Twice in a fortnight the wall was breached, and twice we beat off the insurgents, but the danger that had at first seemed a joke, mining, had become a major preoccupation.

Evening after evening, the lookouts watched for the sudden flare of a rocket that would tell us General Havelock was really coming. But night after night, they watched in vain.
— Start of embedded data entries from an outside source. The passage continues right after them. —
/-- MXW (R302). -/
def execMxw (a b : BitVec 7) (e : Bool) (s : State) : Host.Outcome State Fault Refusal :=
  s.withIss fun I =>
    s.boundaryWord I (I.descNeed [one a, one b]) e fun s => s.resumedBatch I e <| s.atBoundary I fun s =>
      let n := (I.desc a.toNat).toNat
      let sel := I.desc b.toNat
      let idx := (sel.extractLsb' 0 5).toNat
      let peer := (s.wg I.G.wg).bind (·.peer)
      let w := if sel.getLsbD 8 then peer.getD I.G.wg else I.G.wg
      let grid := (s.wg I.G.wg).bind fun x => mapFind s.grids x.grid
      let fault (code detail : Nat) : State := s.refuseCommand I code 4 detail
      if (sel &&& ~~~0x11F#32) ≠ 0#32 then fault codeMxDesc 1
      else if sel.getLsbD 8 && peer.isNone then fault codeMxDesc 4
      else if (grid.map (·.ngrp)).getD 0 ≤ idx then fault codeMxDesc 7
      else
        let s := s.releaseBy I 4
        let (group, nb, open_) := (s.batchesAt w idx).getD (0, 0#32, [])
        let ahead := (nb.toNat + 2 ^ 32 - n) % 2 ^ 32
        if 2 ^ 31 ≤ ahead then fault codeMxWait 0
        else if n = 0 ∨ 8 ≤ ahead ∨ (mapFind open_ n).isNone then s.batchReturn I group n e
        else s.suspend I (.batch group n)

/-! ### PAN (R305) -/

/-- The bytes of a `pan` access by its width code. -/
def panBytes (w : BitVec 4) : Nat := 2 ^ w.toNat

/-- The data operand of a `pan` word. -/
def panOp (w : BitVec 4) (d : BitVec 7) : Opnd := { n := d.toNat, cnt := panBytes w / 4 }

/-- The core, physical row and byte column of a `pan` address; none where it lies outside the rows (R305). -/
def State.panPlace (s : State) (w : Nat) (a : Word) (n : Nat) : Option (Nat × Nat × Nat) :=
  let row := (a.extractLsb' 0 10).toNat
  let col := (a.extractLsb' 16 10).toNat
  let side := if a.getLsbD 31 then (s.wg w).bind (·.peer) else some w
  match side.bind s.wg with
  | none => none
  | some x =>
    if a.extractLsb' 10 6 ≠ 0#6 ∨ a.extractLsb' 26 5 ≠ 0#5 ∨ x.panRows ≤ row ∨ 1024 < col + n then none
    else some (x.core, x.panBase + row, col)

/-- A `pan` word after its checks of the active threads; the body takes each thread's place (R305). -/
def State.panWord (s : State) (I : Iss) (n : Need) (a : BitVec 7) (bytes : Nat) (e : Bool)
    (body : State → (Nat → Nat × Nat × Nat) → State) : State :=
  s.boundaryWord I n e fun s => s.atBoundary I fun s =>
    let addr (t : Nat) : Word := I.G.val a.toNat t
    let place (t : Nat) : Option (Nat × Nat × Nat) := s.panPlace I.G.wg (addr t) bytes
    let odd := I.act &&& maskOf fun t => ((addr t).extractLsb' 16 10).toNat % bytes != 0
    let out := I.act &&& maskOf fun t => (place t).isNone
    if odd ≠ 0#32 then s.raise I { code := codeMisaligned, src := 4, tmask := odd }
    else if out ≠ 0#32 then s.raise I { code := codePanBound, src := 4, tmask := out }
    else body s fun t => (place t).getD (0, 0, 0)

/-- PAN_LD: a producer, whose reads take effect at acceptance where their rows are full, and else when the row fills (R305). -/
def execPanLd (d a : BitVec 7) (w : BitVec 4) (e : Bool) (s : State) : Host.Outcome State Fault Refusal :=
  s.withIss fun I =>
    let od := panOp w d
    let n := panBytes w
    s.panWord I { I.descNeed [one a] with regs := od.regs ++ (one a).regs, dsts := od.regs, producer := true } a n e fun s place =>
      let rows := (threadsOf I.act).map fun t => (1, (place t).1, (place t).2.1)
      let s := s.touchLanded I.agid (rows.filter fun x => !s.panBusy x.2.1 x.2.2)
      let reads := (threadsOf I.act).map fun t =>
        let (c, r, col) := place t
        { thread := t, core := c, row := r, col := col, n := n, hazard := s.panHazard (s.clockOf I.agid) c r col n : PanRead }
      (((s.releaseBy I 4).produce I (od.regs.map fun r => (r, sameVals 0#32)) I.S.ty .general { pan := reads } false).readRows).newRegion I e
It would be fatuous to pretend that we became accustomed to the conditions of our life: rather we became, to some extent, inured to them. We could not disregard the heat, the boils, the noise, the lack of food, the evil smell and the fatigue. But we learned to minimize them in order to cope with the more acute distresses. Men got drunk, despite the fact that there was no longer a ration of liquor; they fought their friends, stole each other’s paltry possessions, went whoring when the opportunity offered, and cursed their fate with colourful energy. And they fought. Women wept and worked, nagged and bickered, gossiped and lied, and sighed for better days. And they suffered. The cohesion of interest and endeavour produced by the first fear fragmented as we became accustomed to living in it; we became again, but less pleasantly, our true, individual human selves.

To all this, the petty selfishness no less than the hidden heroism, I became a party now that I was free to move around the entrenchment. The men became accustomed to seeing the Birch ladies, Kate and myself running between our quarters and the hospital, and almost always we found ourselves accompanied for protection. What good our protectors could have done against a pandy’s stray bullet was beyond my comprehension, and certainly no one but the enemy would have harmed us. I had soon realized that it was easier to face the enemy’s fire for two brief periods a day than to endure the anxious monotony which was the lot of the other women, but the men insisted on treating us as privileged beings. Presents came our way, pathetic little wisps of paper containing a crumbled biscuit, or a little sugar; once, three buttons on a card! I think the fact that we were willing to talk to the men in the hospital did more for them than any of our other amateur ministrations. We heard many an unhappy story of unfaithful wives, dead children or anxiety for parents left alone in some small out-station overrun by the mutineers. We could do nothing, but we were willing to listen; and the look of relief that came into a man’s eyes when he had given verbal form to his sorrows and worries was worth all the time we spent in this way.